L'Explication Prémisse
Cet article dit, en termes simples, que l’on ne peut imputer ou « déférer » un fait à quelqu’un que si ce fait le concerne personnellement. Autrement dit, on ne peut pas faire peser sur une personne une circonstance qui ne lui appartient pas. La personne visée peut elle‑même invoquer (présenter) ce fait pour se défendre, mais si le fait est purement personnel (lié à sa personne de façon intime ou exclusive), alors ce n’est pas un fait qu’un tiers peut utiliser ou évoquer à sa place.
Exemple concret : vous achetez un meuble endommagé et vous attaquez le vendeur, mais vous essayez de renvoyer la responsabilité sur le livreur en affirmant que c’est lui qui a fait tomber le meuble. Selon l’article, on ne peut imputer au livreur ce fait que si la chute est réellement un fait personnellement attribuable au livreur (par exemple, il l’a effectivement heurté). Le livreur pourra lui‑même reconnaître ou contester ce fait pour se défendre. En revanche, si le « fait » porte sur quelque chose de purement personnel au livreur (par exemple une incapacité médicale confidentielle), ce n’est pas un élément que quelqu’un d’autre peut invoquer à sa place.

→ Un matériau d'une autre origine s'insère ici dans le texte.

-- ==== Sys2Proof/Machine/Timeout.lean ====
section
/-! DEFINITION. The configuration and time family (OP 0x01 to 0x03): 41_transport.md R160 to R162. Each operation is one
step (log 18). -/

namespace Sys2Proof.Machine

/-- SET_TIMEOUT `t` (R160): TIMEOUT_MS takes the value `t`. -/
def execSetTimeout (t : Word) (s : State) : Outcome :=
  runAtomic (.setTimeout t) (fun s1 => (⟨.ok, .none⟩, { s1 with timeoutMs := t })) s

/-- GET_TIMEOUT (R161): returns TIMEOUT_MS. -/
def execGetTimeout (s : State) : Outcome :=
  runAtomic .getTimeout (fun s1 => (⟨.ok, .timeout s1.timeoutMs⟩, s1)) s

/-- MK_DEADLINE `[t]` (R162): one clock read, and `dl = start +_32 T`. -/
def execMkDeadline (t : Option Word) (s : State) : Outcome :=
  runAtomic (.mkDeadline t)
    (fun s1 =>
      match s1.primNow with
      | (start, s2) => (⟨.ok, .deadline (start + timeoutOrRegister t s2.timeoutMs)⟩, s2)) s

end Sys2Proof.Machine
end

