-- ==== Sys2Proof/Laws/State.lean ====
section
/-! SUPPORT. For each update of State one lemma per field, so that no proof unfolds a record update. -/

namespace Sys2Proof.Machine

variable (s : State)

/-! ### State.log -/

@[simp] theorem State.log_timeoutMs (e : Event) : (s.log e).timeoutMs = s.timeoutMs := rfl
@[simp] theorem State.log_busy (e : Event) : (s.log e).busy = s.busy := rfl
@[simp] theorem State.log_transient (e : Event) : (s.log e).transient = s.transient := rfl
@[simp] theorem State.log_result (e : Event) : (s.log e).result = s.result := rfl
@[simp] theorem State.log_history (e : Event) : (s.log e).history = s.history ++ [e] := rfl
@[simp] theorem State.log_faultMark (e : Event) : (s.log e).faultMark = s.faultMark := rfl
@[simp] theorem State.log_rxq (e : Event) : (s.log e).rxq = s.rxq := rfl
@[simp] theorem State.log_txlog (e : Event) : (s.log e).txlog = s.txlog := rfl
@[simp] theorem State.log_clock (e : Event) : (s.log e).clock = s.clock := rfl
@[simp] theorem State.log_clockWrap (e : Event) : (s.log e).clockWrap = s.clockWrap := rfl
@[simp] theorem State.log_schedule (e : Event) : (s.log e).schedule = s.schedule := rfl
@[simp] theorem State.log_clockSteps (e : Event) : (s.log e).clockSteps = s.clockSteps := rfl
@[simp] theorem State.log_writeCounts (e : Event) : (s.log e).writeCounts = s.writeCounts := rfl
@[simp] theorem State.log_deliveries (e : Event) : (s.log e).deliveries = s.deliveries := rfl
@[simp] theorem State.log_draws (e : Event) : (s.log e).draws = s.draws := rfl
@[simp] theorem State.log_ownershipBroken (e : Event) : (s.log e).ownershipBroken = s.ownershipBroken := rfl

/-! ### State.start -/

@[simp] theorem State.start_timeoutMs (i : Instr) : (s.start i).timeoutMs = s.timeoutMs := rfl
@[simp] theorem State.start_busy (i : Instr) : (s.start i).busy = true := rfl
@[simp] theorem State.start_transient (i : Instr) : (s.start i).transient = s.transient := rfl
@[simp] theorem State.start_result (i : Instr) : (s.start i).result = s.result := rfl
@[simp] theorem State.start_history (i : Instr) : (s.start i).history = s.history ++ [.issue i] := rfl
@[simp] theorem State.start_faultMark (i : Instr) : (s.start i).faultMark = s.faultMark := rfl
@[simp] theorem State.start_rxq (i : Instr) : (s.start i).rxq = s.rxq := rfl
@[simp] theorem State.start_txlog (i : Instr) : (s.start i).txlog = s.txlog := rfl
@[simp] theorem State.start_clock (i : Instr) : (s.start i).clock = s.clock := rfl
@[simp] theorem State.start_clockWrap (i : Instr) : (s.start i).clockWrap = s.clockWrap := rfl
@[simp] theorem State.start_schedule (i : Instr) : (s.start i).schedule = s.schedule := rfl
@[simp] theorem State.start_clockSteps (i : Instr) : (s.start i).clockSteps = s.clockSteps := rfl
@[simp] theorem State.start_writeCounts (i : Instr) : (s.start i).writeCounts = s.writeCounts := rfl
@[simp] theorem State.start_deliveries (i : Instr) : (s.start i).deliveries = s.deliveries := rfl
@[simp] theorem State.start_draws (i : Instr) : (s.start i).draws = s.draws := rfl
@[simp] theorem State.start_ownershipBroken (i : Instr) : (s.start i).ownershipBroken = s.ownershipBroken := rfl

/-! ### State.raise -/

@[simp] theorem State.raise_timeoutMs (x : FaultReason) : (s.raise x).timeoutMs = s.timeoutMs := rfl
@[simp] theorem State.raise_busy (x : FaultReason) : (s.raise x).busy = s.busy := rfl
@[simp] theorem State.raise_transient (x : FaultReason) : (s.raise x).transient = s.transient := rfl
@[simp] theorem State.raise_result (x : FaultReason) : (s.raise x).result = s.result := rfl
@[simp] theorem State.raise_history (x : FaultReason) : (s.raise x).history = s.history := rfl
@[simp] theorem State.raise_faultMark (x : FaultReason) : (s.raise x).faultMark = s.faultMark.or (some x) := rfl
@[simp] theorem State.raise_rxq (x : FaultReason) : (s.raise x).rxq = s.rxq := rfl
@[simp] theorem State.raise_txlog (x : FaultReason) : (s.raise x).txlog = s.txlog := rfl
@[simp] theorem State.raise_clock (x : FaultReason) : (s.raise x).clock = s.clock := rfl
@[simp] theorem State.raise_clockWrap (x : FaultReason) : (s.raise x).clockWrap = s.clockWrap := rfl
@[simp] theorem State.raise_schedule (x : FaultReason) : (s.raise x).schedule = s.schedule := rfl
@[simp] theorem State.raise_clockSteps (x : FaultReason) : (s.raise x).clockSteps = s.clockSteps := rfl
@[simp] theorem State.raise_writeCounts (x : FaultReason) : (s.raise x).writeCounts = s.writeCounts := rfl
@[simp] theorem State.raise_deliveries (x : FaultReason) : (s.raise x).deliveries = s.deliveries := rfl
@[simp] theorem State.raise_draws (x : FaultReason) : (s.raise x).draws = s.draws := rfl
@[simp] theorem State.raise_ownershipBroken (x : FaultReason) : (s.raise x).ownershipBroken = s.ownershipBroken := rfl

/-! ### State.finish -/

@[simp] theorem State.finish_timeoutMs (r : ResultRecord) : (s.finish r).timeoutMs = s.timeoutMs := rfl
@[simp] theorem State.finish_busy (r : ResultRecord) : (s.finish r).busy = false := rfl
@[simp] theorem State.finish_transient (r : ResultRecord) : (s.finish r).transient = none := rfl
@[simp] theorem State.finish_result (r : ResultRecord) : (s.finish r).result = some r := rfl
@[simp] theorem State.finish_history (r : ResultRecord) : (s.finish r).history = s.history ++ [.result r] := rfl
@[simp] theorem State.finish_faultMark (r : ResultRecord) : (s.finish r).faultMark = s.faultMark := rfl
@[simp] theorem State.finish_rxq (r : ResultRecord) : (s.finish r).rxq = s.rxq := rfl
@[simp] theorem State.finish_txlog (r : ResultRecord) : (s.finish r).txlog = s.txlog := rfl
@[simp] theorem State.finish_clock (r : ResultRecord) : (s.finish r).clock = s.clock := rfl
@[simp] theorem State.finish_clockWrap (r : ResultRecord) : (s.finish r).clockWrap = s.clockWrap := rfl
@[simp] theorem State.finish_schedule (r : ResultRecord) : (s.finish r).schedule = s.schedule := rfl
@[simp] theorem State.finish_clockSteps (r : ResultRecord) : (s.finish r).clockSteps = s.clockSteps := rfl
@[simp] theorem State.finish_writeCounts (r : ResultRecord) : (s.finish r).writeCounts = s.writeCounts := rfl
@[simp] theorem State.finish_deliveries (r : ResultRecord) : (s.finish r).deliveries = s.deliveries := rfl
@[simp] theorem State.finish_draws (r : ResultRecord) : (s.finish r).draws = s.draws := rfl
@[simp] theorem State.finish_ownershipBroken (r : ResultRecord) : (s.finish r).ownershipBroken = s.ownershipBroken := rfl

/-! ### State.dropResult -/

@[simp] theorem State.dropResult_timeoutMs : (s.dropResult).timeoutMs = s.timeoutMs := rfl
@[simp] theorem State.dropResult_busy : (s.dropResult).busy = s.busy := rfl
@[simp] theorem State.dropResult_transient : (s.dropResult).transient = s.transient := rfl
@[simp] theorem State.dropResult_result : (s.dropResult).result = none := rfl
@[simp] theorem State.dropResult_history : (s.dropResult).history = s.history := rfl
@[simp] theorem State.dropResult_faultMark : (s.dropResult).faultMark = s.faultMark := rfl
@[simp] theorem State.dropResult_rxq : (s.dropResult).rxq = s.rxq := rfl
@[simp] theorem State.dropResult_txlog : (s.dropResult).txlog = s.txlog := rfl
@[simp] theorem State.dropResult_clock : (s.dropResult).clock = s.clock := rfl
@[simp] theorem State.dropResult_clockWrap : (s.dropResult).clockWrap = s.clockWrap := rfl
@[simp] theorem State.dropResult_schedule : (s.dropResult).schedule = s.schedule := rfl
@[simp] theorem State.dropResult_clockSteps : (s.dropResult).clockSteps = s.clockSteps := rfl
@[simp] theorem State.dropResult_writeCounts : (s.dropResult).writeCounts = s.writeCounts := rfl
@[simp] theorem State.dropResult_deliveries : (s.dropResult).deliveries = s.deliveries := rfl
@[simp] theorem State.dropResult_draws : (s.dropResult).draws = s.draws := rfl
@[simp] theorem State.dropResult_ownershipBroken : (s.dropResult).ownershipBroken = s.ownershipBroken := rfl

/-! ### State.goto -/

@[simp] theorem State.goto_timeoutMs (tr : Transient) (p : Phase) : (s.goto tr p).timeoutMs = s.timeoutMs := rfl
@[simp] theorem State.goto_busy (tr : Transient) (p : Phase) : (s.goto tr p).busy = s.busy := rfl
@[simp] theorem State.goto_transient (tr : Transient) (p : Phase) : (s.goto tr p).transient = some { tr with phase := p } := rfl
@[simp] theorem State.goto_result (tr : Transient) (p : Phase) : (s.goto tr p).result = s.result := rfl
@[simp] theorem State.goto_history (tr : Transient) (p : Phase) : (s.goto tr p).history = s.history := rfl
@[simp] theorem State.goto_faultMark (tr : Transient) (p : Phase) : (s.goto tr p).faultMark = s.faultMark := rfl
@[simp] theorem State.goto_rxq (tr : Transient) (p : Phase) : (s.goto tr p).rxq = s.rxq := rfl
@[simp] theorem State.goto_txlog (tr : Transient) (p : Phase) : (s.goto tr p).txlog = s.txlog := rfl
@[simp] theorem State.goto_clock (tr : Transient) (p : Phase) : (s.goto tr p).clock = s.clock := rfl
@[simp] theorem State.goto_clockWrap (tr : Transient) (p : Phase) : (s.goto tr p).clockWrap = s.clockWrap := rfl
@[simp] theorem State.goto_schedule (tr : Transient) (p : Phase) : (s.goto tr p).schedule = s.schedule := rfl
@[simp] theorem State.goto_clockSteps (tr : Transient) (p : Phase) : (s.goto tr p).clockSteps = s.clockSteps := rfl
@[simp] theorem State.goto_writeCounts (tr : Transient) (p : Phase) : (s.goto tr p).writeCounts = s.writeCounts := rfl
@[simp] theorem State.goto_deliveries (tr : Transient) (p : Phase) : (s.goto tr p).deliveries = s.deliveries := rfl
@[simp] theorem State.goto_draws (tr : Transient) (p : Phase) : (s.goto tr p).draws = s.draws := rfl
@[simp] theorem State.goto_ownershipBroken (tr : Transient) (p : Phase) : (s.goto tr p).ownershipBroken = s.ownershipBroken := rfl

/-! ### State.accept -/

@[simp] theorem State.accept_timeoutMs (i : Instr) (dl : Option Word) (p : Phase) : (s.accept i dl p).timeoutMs = s.timeoutMs := rfl
@[simp] theorem State.accept_busy (i : Instr) (dl : Option Word) (p : Phase) : (s.accept i dl p).busy = true := rfl
@[simp] theorem State.accept_transient (i : Instr) (dl : Option Word) (p : Phase) : (s.accept i dl p).transient = some ⟨i, dl, p, [], 0⟩ := rfl
@[simp] theorem State.accept_result (i : Instr) (dl : Option Word) (p : Phase) : (s.accept i dl p).result = s.result := rfl
@[simp] theorem State.accept_history (i : Instr) (dl : Option Word) (p : Phase) : (s.accept i dl p).history = s.history ++ [.issue i] := rfl
@[simp] theorem State.accept_faultMark (i : Instr) (dl : Option Word) (p : Phase) : (s.accept i dl p).faultMark = s.faultMark := rfl
@[simp] theorem State.accept_rxq (i : Instr) (dl : Option Word) (p : Phase) : (s.accept i dl p).rxq = s.rxq := rfl
@[simp] theorem State.accept_txlog (i : Instr) (dl : Option Word) (p : Phase) : (s.accept i dl p).txlog = s.txlog := rfl
@[simp] theorem State.accept_clock (i : Instr) (dl : Option Word) (p : Phase) : (s.accept i dl p).clock = s.clock := rfl
@[simp] theorem State.accept_clockWrap (i : Instr) (dl : Option Word) (p : Phase) : (s.accept i dl p).clockWrap = s.clockWrap := rfl
@[simp] theorem State.accept_schedule (i : Instr) (dl : Option Word) (p : Phase) : (s.accept i dl p).schedule = s.schedule := rfl
@[simp] theorem State.accept_clockSteps (i : Instr) (dl : Option Word) (p : Phase) : (s.accept i dl p).clockSteps = s.clockSteps := rfl
@[simp] theorem State.accept_writeCounts (i : Instr) (dl : Option Word) (p : Phase) : (s.accept i dl p).writeCounts = s.writeCounts := rfl
@[simp] theorem State.accept_deliveries (i : Instr) (dl : Option Word) (p : Phase) : (s.accept i dl p).deliveries = s.deliveries := rfl
@[simp] theorem State.accept_draws (i : Instr) (dl : Option Word) (p : Phase) : (s.accept i dl p).draws = s.draws := rfl
@[simp] theorem State.accept_ownershipBroken (i : Instr) (dl : Option Word) (p : Phase) : (s.accept i dl p).ownershipBroken = s.ownershipBroken := rfl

- On ne peut imputer un fait à une personne que si ce fait lui est personnel (principe d’attribution personnelle des faits).
- La personne à laquelle le fait est imputé peut elle‑même invoquer ce fait pour sa défense.
- Un fait purement personnel (intime, strictement lié à la personne) ne peut être invoqué par un tiers : il appartient essentiellement à la personne concernée d’en faire état.
- Règle d’ordre procédural : elle limite la possibilité de renvoyer la responsabilité ou de faire peser des éléments de fait sur des tiers qui ne sont pas directement concernés.
- But pratique : protéger la cohérence de l’imputation des faits et les droits de la personne en évitant que des éléments relevant de la sphère personnelle soient utilisés par d’autres.